Stored items
※ ※ ※
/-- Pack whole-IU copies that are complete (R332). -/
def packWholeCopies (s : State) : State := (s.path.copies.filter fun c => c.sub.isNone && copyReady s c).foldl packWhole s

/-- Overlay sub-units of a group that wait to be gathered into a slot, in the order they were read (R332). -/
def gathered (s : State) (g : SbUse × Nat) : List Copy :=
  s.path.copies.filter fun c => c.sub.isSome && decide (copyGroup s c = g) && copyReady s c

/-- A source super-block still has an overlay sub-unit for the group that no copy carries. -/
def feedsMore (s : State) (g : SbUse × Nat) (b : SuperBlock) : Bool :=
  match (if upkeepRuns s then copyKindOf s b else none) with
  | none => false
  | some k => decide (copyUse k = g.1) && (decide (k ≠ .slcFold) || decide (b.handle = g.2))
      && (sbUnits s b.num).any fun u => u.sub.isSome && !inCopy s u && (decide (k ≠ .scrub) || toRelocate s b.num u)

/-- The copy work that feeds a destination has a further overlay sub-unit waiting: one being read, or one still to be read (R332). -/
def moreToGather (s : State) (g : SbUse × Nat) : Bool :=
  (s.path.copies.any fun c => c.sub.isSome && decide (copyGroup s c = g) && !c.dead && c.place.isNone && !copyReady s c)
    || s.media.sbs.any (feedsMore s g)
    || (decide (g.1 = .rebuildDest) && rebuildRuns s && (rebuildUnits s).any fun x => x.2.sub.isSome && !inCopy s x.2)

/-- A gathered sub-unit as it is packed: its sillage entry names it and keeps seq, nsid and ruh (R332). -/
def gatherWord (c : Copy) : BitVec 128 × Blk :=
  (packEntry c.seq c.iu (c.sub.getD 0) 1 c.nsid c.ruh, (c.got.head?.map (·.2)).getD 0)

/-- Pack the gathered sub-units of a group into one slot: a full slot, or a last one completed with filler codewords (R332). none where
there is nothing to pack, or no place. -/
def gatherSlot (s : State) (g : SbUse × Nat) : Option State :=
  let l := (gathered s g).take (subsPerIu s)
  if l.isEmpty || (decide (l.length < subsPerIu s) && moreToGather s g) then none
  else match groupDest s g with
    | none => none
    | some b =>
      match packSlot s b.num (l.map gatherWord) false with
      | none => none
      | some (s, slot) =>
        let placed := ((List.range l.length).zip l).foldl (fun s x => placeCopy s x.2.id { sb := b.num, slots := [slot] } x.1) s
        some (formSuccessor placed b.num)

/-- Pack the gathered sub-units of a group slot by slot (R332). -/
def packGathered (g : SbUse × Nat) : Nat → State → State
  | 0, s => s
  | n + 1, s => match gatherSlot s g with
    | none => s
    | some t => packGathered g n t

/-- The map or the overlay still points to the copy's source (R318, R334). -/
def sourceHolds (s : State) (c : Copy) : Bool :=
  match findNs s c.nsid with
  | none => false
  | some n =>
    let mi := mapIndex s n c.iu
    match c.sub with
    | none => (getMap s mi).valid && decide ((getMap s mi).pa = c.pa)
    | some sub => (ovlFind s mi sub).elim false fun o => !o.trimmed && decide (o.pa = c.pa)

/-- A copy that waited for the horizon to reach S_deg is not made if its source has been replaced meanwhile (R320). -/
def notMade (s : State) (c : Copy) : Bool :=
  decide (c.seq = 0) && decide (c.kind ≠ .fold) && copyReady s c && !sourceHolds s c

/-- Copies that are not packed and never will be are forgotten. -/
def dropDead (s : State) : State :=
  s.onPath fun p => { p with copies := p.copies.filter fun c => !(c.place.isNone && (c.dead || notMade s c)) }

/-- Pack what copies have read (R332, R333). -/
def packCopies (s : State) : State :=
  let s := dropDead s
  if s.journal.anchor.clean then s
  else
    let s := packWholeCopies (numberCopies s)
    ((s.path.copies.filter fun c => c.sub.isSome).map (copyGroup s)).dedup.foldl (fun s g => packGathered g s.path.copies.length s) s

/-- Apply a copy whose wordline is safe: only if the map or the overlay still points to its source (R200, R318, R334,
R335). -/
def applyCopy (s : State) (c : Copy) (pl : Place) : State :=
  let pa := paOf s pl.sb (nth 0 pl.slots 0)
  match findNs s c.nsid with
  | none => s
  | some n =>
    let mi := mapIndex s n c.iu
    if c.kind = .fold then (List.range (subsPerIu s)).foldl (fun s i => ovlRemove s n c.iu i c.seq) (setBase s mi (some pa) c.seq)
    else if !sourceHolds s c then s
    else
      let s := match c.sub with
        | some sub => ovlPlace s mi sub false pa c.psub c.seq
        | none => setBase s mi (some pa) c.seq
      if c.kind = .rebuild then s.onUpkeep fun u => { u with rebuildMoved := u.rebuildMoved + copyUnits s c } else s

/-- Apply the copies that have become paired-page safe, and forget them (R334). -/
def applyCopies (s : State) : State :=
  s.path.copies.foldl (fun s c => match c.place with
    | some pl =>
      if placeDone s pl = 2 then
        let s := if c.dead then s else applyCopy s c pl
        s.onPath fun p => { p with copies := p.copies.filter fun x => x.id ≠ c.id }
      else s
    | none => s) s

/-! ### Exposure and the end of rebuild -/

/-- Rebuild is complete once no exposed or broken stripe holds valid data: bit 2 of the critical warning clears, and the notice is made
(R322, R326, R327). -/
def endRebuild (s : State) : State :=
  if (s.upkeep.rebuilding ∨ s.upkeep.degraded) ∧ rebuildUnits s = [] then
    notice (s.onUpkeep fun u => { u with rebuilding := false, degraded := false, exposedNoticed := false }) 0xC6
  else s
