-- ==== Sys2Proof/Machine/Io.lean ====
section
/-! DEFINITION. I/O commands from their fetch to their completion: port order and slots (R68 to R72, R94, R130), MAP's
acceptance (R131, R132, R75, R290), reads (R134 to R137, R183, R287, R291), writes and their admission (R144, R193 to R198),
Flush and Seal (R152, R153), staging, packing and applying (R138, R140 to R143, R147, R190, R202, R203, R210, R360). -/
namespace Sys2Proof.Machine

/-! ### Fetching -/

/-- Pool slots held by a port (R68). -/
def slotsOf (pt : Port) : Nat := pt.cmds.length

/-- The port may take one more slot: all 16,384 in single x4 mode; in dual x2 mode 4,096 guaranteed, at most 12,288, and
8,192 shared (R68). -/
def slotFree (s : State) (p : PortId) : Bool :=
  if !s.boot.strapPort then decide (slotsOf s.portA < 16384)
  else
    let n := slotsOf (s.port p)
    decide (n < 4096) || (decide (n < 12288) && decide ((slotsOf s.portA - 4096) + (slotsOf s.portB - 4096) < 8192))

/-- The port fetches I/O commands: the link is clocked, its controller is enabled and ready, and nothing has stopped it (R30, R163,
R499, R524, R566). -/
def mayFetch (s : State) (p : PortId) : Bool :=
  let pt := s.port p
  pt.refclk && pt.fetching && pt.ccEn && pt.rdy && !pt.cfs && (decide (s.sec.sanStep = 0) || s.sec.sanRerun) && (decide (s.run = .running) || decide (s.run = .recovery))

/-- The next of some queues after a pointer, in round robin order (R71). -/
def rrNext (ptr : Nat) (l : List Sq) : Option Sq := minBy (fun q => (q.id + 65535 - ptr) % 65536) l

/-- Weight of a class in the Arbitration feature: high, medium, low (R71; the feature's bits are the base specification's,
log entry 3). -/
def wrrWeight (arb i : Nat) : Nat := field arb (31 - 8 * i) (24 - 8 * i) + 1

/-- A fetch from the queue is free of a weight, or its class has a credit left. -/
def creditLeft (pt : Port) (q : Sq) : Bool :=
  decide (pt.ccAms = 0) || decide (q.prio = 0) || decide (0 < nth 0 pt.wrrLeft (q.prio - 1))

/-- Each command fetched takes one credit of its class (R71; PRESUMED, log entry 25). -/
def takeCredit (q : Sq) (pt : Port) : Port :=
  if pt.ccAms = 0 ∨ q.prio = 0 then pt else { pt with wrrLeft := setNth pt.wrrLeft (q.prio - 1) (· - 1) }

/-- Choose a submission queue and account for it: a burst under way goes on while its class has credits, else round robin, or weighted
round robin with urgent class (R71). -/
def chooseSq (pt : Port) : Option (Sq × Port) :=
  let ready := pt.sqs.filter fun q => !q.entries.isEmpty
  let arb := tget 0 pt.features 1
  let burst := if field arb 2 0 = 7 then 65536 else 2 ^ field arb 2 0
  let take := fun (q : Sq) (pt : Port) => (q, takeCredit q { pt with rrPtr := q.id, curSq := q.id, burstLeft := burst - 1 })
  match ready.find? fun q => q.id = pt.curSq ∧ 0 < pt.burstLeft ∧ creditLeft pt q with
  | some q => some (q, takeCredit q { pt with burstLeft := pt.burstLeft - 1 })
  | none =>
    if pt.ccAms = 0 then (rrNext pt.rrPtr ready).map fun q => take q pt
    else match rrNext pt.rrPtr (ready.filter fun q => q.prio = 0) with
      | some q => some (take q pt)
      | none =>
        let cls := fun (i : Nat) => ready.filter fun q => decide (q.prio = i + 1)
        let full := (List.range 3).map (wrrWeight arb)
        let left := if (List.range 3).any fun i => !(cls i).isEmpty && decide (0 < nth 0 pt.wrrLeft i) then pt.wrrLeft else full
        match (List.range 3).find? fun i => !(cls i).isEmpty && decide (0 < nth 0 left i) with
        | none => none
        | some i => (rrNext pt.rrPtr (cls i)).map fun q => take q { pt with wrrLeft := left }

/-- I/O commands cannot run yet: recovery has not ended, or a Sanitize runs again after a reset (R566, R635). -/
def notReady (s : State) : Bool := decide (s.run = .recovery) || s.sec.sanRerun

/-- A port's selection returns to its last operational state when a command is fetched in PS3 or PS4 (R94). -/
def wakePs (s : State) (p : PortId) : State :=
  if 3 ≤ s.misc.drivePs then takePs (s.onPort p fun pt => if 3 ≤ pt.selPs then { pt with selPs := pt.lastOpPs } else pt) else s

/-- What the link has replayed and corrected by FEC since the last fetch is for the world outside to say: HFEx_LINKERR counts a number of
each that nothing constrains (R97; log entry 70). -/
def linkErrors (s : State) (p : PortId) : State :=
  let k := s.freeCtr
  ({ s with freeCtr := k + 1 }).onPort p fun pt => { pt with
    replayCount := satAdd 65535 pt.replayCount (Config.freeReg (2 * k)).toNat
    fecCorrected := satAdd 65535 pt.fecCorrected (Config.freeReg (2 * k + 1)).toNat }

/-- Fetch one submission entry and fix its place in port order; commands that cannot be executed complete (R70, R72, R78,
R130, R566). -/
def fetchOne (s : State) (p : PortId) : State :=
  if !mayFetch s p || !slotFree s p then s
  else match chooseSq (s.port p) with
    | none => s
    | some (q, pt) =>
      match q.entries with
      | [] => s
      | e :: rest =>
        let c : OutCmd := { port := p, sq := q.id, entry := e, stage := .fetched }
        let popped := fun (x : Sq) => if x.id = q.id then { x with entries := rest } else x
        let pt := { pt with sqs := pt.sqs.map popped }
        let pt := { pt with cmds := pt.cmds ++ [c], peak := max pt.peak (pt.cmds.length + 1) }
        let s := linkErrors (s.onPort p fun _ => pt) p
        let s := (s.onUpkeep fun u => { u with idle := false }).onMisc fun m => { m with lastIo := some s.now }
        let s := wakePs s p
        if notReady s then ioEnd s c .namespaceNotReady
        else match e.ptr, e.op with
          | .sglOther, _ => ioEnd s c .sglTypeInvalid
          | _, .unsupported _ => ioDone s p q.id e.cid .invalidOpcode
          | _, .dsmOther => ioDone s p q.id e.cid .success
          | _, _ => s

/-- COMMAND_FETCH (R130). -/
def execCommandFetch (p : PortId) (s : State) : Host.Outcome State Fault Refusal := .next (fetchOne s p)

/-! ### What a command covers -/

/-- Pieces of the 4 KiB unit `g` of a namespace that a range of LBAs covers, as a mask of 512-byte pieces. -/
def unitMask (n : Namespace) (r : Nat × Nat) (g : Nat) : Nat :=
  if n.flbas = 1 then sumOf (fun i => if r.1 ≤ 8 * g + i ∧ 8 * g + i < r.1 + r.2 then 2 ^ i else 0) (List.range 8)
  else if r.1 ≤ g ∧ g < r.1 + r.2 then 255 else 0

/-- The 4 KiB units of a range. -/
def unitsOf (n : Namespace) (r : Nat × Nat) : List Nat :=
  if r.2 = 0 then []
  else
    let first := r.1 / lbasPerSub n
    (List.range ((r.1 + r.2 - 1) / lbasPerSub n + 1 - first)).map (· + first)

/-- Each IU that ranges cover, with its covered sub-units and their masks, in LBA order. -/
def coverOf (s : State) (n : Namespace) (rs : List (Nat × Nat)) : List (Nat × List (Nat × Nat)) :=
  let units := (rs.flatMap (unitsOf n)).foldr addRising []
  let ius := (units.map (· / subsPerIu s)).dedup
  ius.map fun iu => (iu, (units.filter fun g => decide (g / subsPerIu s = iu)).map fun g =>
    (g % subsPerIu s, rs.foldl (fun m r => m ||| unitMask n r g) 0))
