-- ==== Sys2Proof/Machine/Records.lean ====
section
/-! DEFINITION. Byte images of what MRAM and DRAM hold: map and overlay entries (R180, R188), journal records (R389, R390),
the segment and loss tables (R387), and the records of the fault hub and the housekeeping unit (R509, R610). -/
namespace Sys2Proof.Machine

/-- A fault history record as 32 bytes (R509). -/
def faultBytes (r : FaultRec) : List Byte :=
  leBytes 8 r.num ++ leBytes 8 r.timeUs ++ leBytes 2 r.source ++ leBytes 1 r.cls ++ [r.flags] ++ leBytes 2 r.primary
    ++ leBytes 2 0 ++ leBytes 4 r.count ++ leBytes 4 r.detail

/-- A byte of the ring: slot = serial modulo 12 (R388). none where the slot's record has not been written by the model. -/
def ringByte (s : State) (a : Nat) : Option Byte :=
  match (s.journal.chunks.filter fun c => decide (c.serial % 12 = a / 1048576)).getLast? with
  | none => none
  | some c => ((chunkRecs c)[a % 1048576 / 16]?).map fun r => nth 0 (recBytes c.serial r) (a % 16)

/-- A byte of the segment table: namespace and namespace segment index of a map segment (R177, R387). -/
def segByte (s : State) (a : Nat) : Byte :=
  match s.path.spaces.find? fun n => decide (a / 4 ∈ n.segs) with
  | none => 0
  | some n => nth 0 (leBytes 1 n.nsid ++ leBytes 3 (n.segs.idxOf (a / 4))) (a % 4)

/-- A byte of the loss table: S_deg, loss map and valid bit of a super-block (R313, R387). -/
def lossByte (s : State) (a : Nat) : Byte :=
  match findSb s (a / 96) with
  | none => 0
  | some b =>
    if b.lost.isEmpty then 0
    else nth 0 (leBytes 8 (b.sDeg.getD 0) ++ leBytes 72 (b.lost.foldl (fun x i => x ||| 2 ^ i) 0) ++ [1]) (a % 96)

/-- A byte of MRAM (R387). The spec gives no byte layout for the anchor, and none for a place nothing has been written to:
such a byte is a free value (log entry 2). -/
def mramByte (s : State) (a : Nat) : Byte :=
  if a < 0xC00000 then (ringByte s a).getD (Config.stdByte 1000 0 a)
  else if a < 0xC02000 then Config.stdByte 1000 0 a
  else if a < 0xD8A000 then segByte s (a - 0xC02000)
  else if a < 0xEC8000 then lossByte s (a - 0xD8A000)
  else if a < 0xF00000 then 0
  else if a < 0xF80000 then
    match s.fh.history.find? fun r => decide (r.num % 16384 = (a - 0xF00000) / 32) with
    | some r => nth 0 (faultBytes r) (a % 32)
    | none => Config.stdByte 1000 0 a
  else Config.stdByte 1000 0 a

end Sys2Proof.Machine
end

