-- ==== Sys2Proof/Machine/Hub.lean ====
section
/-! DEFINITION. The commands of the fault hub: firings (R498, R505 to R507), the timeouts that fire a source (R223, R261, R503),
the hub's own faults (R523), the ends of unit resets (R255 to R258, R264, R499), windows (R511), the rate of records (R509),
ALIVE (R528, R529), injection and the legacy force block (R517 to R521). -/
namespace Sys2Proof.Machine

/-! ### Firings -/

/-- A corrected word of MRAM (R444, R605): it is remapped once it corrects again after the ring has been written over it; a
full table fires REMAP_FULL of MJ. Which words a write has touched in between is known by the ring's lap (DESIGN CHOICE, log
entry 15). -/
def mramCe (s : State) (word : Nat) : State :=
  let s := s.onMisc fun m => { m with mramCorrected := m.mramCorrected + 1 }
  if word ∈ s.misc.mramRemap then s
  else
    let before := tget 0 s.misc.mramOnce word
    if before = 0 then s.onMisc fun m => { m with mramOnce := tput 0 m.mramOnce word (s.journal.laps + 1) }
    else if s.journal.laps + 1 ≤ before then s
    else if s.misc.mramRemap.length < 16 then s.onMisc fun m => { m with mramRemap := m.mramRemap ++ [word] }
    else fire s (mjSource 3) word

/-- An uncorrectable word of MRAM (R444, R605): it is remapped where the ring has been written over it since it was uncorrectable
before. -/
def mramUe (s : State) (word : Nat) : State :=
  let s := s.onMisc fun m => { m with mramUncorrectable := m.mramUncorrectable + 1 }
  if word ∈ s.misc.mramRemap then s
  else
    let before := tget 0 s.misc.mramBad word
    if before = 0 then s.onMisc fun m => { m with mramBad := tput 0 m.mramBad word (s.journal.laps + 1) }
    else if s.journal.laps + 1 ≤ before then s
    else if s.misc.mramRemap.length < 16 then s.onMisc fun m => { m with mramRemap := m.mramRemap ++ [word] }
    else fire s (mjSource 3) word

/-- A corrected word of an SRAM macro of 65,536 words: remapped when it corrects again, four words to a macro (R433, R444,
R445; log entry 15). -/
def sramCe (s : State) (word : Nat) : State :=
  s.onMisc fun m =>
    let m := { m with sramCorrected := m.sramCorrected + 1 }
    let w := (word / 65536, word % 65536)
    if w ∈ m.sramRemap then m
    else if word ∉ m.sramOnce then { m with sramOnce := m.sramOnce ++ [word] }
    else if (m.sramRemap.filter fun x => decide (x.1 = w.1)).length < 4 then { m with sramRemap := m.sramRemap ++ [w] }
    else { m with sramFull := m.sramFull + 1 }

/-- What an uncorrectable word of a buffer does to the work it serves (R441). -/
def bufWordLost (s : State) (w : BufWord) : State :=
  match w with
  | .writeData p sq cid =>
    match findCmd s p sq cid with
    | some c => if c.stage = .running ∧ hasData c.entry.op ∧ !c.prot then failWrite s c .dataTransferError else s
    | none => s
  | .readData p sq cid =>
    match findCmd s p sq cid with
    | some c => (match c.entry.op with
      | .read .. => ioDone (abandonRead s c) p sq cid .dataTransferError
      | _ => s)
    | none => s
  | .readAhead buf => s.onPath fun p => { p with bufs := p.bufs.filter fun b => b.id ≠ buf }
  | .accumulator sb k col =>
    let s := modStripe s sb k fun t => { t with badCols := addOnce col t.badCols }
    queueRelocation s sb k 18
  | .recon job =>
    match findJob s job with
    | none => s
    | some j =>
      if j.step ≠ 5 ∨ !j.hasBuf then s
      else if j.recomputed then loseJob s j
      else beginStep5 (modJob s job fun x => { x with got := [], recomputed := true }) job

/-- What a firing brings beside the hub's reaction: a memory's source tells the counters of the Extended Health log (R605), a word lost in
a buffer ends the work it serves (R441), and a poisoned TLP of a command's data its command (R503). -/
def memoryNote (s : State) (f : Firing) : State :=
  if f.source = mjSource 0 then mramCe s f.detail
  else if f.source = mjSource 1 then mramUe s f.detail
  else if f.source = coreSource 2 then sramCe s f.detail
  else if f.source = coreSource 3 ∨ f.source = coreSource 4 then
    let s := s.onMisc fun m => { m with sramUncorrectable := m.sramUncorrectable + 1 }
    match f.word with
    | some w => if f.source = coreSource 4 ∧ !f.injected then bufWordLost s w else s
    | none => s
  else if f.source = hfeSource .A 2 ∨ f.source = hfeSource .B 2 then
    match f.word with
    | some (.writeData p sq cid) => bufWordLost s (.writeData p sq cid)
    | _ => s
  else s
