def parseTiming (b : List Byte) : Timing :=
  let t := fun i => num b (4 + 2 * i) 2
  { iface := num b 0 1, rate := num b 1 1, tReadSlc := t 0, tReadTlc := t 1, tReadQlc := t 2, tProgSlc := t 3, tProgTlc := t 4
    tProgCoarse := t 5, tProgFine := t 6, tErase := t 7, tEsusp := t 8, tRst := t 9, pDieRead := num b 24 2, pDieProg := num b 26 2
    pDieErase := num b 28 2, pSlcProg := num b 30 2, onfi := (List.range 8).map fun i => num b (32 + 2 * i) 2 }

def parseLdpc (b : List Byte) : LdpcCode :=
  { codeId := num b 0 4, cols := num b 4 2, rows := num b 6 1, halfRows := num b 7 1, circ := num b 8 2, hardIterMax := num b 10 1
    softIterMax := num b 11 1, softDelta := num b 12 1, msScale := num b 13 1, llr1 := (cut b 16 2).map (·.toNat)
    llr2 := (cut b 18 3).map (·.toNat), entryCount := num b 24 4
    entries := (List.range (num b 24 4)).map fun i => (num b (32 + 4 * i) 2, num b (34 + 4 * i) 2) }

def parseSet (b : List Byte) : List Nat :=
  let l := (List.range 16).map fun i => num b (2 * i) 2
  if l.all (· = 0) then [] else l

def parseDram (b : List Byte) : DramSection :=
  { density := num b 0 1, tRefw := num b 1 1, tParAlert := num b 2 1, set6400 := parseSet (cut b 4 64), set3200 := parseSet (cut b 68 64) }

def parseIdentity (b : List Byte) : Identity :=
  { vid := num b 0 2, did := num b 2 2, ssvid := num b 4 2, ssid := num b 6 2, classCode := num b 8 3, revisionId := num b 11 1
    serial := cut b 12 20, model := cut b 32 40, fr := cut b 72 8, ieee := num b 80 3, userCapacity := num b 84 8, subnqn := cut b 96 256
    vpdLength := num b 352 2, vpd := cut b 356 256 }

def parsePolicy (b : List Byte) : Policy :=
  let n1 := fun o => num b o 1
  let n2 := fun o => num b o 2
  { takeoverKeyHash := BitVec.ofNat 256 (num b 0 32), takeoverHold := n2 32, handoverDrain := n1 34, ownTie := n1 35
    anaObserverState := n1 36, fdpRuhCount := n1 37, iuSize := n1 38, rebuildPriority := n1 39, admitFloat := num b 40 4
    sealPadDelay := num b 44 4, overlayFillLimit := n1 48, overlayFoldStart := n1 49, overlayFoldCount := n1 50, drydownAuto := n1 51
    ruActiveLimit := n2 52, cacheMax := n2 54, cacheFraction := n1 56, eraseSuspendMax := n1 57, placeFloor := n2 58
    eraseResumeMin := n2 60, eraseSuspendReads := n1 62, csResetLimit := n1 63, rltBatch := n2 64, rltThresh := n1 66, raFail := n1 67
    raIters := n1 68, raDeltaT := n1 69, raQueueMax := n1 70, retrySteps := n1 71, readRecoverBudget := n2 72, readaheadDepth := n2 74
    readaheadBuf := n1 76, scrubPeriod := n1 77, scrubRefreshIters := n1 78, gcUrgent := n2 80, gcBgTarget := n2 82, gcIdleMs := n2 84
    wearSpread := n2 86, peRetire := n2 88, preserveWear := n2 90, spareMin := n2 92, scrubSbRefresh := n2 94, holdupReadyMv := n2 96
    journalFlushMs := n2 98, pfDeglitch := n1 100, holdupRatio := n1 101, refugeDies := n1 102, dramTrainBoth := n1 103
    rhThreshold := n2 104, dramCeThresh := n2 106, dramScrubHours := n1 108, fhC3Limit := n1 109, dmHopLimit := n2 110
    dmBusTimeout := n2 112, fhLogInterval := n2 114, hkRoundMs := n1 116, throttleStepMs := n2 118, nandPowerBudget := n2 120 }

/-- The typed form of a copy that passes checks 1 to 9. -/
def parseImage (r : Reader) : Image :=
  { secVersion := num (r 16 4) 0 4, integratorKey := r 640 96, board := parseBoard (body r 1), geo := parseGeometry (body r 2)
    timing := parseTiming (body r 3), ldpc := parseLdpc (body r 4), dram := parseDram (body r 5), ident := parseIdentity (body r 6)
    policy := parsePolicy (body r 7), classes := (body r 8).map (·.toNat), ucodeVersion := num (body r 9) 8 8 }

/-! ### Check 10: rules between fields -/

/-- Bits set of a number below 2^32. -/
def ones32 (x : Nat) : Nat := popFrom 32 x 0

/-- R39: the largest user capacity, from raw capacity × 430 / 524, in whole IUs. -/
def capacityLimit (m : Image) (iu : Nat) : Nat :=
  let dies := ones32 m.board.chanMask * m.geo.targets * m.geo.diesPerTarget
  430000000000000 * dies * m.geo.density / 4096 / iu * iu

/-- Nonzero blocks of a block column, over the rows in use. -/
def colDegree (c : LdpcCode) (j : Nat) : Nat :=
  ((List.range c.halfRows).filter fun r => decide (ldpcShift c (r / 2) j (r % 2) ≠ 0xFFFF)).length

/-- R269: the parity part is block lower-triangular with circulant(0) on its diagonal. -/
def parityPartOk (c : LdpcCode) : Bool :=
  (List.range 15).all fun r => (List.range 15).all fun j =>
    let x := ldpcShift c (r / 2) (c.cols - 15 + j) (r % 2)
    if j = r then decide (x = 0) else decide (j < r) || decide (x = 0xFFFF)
※ ※ ※
» **WHAT THE TASK ASKS**
Tell me how many lines of the records include the word "recovery", and say nothing else.

» **EXERCISE RESPONSE**
3